### Work instruction
Would you please output, word for word, the span of the listing below that opens on the line containing "theorem decode_xorl_row (w" and closes on the line containing "obtain ⟨-, -, hnv, hcover⟩"? Include both ends and nothing more.

### Given data

**********

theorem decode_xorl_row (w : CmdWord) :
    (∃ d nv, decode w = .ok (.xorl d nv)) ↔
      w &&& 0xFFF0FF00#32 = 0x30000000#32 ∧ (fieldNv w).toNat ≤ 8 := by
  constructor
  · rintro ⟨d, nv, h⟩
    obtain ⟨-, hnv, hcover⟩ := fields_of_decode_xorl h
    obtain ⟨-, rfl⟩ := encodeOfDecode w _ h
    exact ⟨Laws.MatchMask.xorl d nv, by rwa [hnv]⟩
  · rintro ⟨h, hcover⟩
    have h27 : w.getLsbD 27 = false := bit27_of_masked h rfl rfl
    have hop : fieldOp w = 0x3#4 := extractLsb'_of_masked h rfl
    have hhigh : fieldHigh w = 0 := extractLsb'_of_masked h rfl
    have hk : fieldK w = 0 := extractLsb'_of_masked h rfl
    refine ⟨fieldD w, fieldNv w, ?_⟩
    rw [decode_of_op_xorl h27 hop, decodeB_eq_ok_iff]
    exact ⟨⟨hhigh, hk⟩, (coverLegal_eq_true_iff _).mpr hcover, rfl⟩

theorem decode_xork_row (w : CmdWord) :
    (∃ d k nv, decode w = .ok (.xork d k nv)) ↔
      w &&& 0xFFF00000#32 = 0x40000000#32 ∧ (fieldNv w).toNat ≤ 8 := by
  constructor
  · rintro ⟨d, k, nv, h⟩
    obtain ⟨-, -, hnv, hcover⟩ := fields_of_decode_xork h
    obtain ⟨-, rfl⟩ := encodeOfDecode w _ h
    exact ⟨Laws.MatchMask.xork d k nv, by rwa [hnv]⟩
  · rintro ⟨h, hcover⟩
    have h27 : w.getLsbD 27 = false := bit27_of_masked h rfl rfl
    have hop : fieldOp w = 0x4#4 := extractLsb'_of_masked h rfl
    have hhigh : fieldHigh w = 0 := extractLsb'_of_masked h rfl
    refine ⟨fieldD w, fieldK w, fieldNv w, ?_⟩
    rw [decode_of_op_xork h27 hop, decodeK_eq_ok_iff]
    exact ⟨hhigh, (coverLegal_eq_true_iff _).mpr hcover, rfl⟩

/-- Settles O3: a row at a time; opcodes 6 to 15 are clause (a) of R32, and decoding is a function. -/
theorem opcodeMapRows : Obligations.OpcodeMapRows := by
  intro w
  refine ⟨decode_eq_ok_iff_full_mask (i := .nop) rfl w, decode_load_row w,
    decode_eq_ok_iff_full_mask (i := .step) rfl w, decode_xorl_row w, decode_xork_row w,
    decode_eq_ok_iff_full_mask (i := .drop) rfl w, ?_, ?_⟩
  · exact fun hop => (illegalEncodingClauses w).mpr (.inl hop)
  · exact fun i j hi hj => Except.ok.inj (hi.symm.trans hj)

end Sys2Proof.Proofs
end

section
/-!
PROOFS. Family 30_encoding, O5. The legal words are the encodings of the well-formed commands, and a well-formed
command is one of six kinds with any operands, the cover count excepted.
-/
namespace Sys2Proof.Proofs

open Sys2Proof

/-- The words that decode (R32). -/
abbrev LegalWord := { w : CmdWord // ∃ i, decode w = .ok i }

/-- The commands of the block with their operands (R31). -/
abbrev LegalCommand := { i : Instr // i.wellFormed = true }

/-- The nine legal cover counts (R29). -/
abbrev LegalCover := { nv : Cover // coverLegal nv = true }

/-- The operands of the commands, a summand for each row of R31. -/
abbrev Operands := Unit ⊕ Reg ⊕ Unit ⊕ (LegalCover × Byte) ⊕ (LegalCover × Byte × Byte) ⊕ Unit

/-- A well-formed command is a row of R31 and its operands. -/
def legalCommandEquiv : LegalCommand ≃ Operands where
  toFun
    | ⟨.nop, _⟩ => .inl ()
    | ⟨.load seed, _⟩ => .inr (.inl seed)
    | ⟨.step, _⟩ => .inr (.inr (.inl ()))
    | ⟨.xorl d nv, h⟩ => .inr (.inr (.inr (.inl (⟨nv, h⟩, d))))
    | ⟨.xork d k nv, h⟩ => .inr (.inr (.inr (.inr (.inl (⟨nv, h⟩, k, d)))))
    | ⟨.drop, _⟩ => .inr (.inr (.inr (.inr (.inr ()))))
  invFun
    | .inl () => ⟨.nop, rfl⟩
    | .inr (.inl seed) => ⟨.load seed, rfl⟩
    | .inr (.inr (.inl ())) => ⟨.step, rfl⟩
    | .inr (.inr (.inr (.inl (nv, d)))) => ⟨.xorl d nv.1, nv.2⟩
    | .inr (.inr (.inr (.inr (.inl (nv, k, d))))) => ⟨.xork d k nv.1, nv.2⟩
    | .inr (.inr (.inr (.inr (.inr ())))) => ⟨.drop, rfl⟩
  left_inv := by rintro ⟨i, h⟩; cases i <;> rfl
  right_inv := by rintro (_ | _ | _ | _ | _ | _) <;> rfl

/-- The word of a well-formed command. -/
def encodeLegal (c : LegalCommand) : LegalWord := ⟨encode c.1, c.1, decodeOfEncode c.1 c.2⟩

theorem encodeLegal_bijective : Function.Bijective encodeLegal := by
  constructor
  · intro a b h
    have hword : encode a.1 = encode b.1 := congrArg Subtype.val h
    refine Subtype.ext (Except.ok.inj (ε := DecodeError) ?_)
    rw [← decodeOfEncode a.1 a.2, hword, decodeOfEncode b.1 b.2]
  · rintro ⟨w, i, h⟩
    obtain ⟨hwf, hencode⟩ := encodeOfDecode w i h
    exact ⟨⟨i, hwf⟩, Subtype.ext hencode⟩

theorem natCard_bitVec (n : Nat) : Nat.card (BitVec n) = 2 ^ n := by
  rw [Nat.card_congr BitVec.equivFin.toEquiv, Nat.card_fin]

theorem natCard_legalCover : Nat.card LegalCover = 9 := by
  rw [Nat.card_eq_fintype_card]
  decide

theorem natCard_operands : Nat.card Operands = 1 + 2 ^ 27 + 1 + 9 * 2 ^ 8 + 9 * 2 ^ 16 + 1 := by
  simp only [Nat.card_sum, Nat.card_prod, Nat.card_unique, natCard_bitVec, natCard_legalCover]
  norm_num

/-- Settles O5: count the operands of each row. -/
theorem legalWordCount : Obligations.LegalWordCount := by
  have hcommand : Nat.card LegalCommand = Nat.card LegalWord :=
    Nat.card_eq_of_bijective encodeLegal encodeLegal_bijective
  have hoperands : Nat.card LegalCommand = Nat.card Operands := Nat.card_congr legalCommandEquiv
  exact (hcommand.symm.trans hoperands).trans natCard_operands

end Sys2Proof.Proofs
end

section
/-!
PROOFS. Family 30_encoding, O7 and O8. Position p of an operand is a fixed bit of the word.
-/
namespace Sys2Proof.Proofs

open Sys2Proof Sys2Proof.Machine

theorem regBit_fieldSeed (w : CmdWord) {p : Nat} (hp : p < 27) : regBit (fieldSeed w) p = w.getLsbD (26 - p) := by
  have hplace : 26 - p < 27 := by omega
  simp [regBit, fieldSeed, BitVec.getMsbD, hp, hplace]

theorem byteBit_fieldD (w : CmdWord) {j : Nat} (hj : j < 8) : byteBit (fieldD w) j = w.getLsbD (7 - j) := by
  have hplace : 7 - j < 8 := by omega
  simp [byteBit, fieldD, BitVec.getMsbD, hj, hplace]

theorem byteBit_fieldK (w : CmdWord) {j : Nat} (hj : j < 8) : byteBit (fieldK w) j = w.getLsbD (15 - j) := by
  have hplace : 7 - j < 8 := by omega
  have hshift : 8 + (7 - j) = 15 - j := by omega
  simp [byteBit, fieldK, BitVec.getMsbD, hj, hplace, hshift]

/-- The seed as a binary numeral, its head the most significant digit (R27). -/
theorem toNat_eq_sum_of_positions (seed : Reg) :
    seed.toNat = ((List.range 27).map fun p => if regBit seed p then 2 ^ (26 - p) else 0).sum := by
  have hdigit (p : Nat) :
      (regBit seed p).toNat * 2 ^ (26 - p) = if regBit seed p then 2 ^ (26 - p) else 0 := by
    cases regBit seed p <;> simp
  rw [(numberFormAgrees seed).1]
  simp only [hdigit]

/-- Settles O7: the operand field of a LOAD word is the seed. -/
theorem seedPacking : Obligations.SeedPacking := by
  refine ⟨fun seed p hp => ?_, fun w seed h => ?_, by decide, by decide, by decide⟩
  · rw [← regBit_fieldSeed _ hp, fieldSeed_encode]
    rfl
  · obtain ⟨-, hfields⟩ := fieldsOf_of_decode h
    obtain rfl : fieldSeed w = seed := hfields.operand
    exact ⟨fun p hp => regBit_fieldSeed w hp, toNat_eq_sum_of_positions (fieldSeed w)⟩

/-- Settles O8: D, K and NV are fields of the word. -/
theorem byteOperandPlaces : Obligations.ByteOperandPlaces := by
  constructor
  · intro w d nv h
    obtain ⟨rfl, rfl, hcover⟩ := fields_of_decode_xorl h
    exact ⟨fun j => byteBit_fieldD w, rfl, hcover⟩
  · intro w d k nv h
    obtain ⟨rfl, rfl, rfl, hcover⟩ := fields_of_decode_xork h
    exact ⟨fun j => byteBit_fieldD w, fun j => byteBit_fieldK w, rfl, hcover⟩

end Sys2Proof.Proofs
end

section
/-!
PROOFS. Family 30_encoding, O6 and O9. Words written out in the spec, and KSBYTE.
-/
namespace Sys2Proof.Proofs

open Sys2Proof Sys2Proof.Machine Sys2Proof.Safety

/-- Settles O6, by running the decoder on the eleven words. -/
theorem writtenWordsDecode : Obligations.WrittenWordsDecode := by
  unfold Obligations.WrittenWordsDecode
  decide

**********

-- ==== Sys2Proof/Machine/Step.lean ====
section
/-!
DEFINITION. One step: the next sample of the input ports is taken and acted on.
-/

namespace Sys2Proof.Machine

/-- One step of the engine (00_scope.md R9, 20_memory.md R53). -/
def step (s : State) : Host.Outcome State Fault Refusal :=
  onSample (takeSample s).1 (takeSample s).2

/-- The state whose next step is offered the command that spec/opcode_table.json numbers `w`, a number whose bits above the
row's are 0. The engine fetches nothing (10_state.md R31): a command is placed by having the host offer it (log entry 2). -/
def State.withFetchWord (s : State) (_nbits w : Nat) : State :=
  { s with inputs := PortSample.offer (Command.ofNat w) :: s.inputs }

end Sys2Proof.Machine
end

**********

### Solution to this task
theorem decode_xorl_row (w : CmdWord) :
    (∃ d nv, decode w = .ok (.xorl d nv)) ↔
      w &&& 0xFFF0FF00#32 = 0x30000000#32 ∧ (fieldNv w).toNat ≤ 8 := by
  constructor
  · rintro ⟨d, nv, h⟩
    obtain ⟨-, hnv, hcover⟩ := fields_of_decode_xorl h
    obtain ⟨-, rfl⟩ := encodeOfDecode w _ h
    exact ⟨Laws.MatchMask.xorl d nv, by rwa [hnv]⟩
  · rintro ⟨h, hcover⟩
    have h27 : w.getLsbD 27 = false := bit27_of_masked h rfl rfl
    have hop : fieldOp w = 0x3#4 := extractLsb'_of_masked h rfl
    have hhigh : fieldHigh w = 0 := extractLsb'_of_masked h rfl
    have hk : fieldK w = 0 := extractLsb'_of_masked h rfl
    refine ⟨fieldD w, fieldNv w, ?_⟩
    rw [decode_of_op_xorl h27 hop, decodeB_eq_ok_iff]
    exact ⟨⟨hhigh, hk⟩, (coverLegal_eq_true_iff _).mpr hcover, rfl⟩

theorem decode_xork_row (w : CmdWord) :
    (∃ d k nv, decode w = .ok (.xork d k nv)) ↔
      w &&& 0xFFF00000#32 = 0x40000000#32 ∧ (fieldNv w).toNat ≤ 8 := by
  constructor
  · rintro ⟨d, k, nv, h⟩
    obtain ⟨-, -, hnv, hcover⟩ := fields_of_decode_xork h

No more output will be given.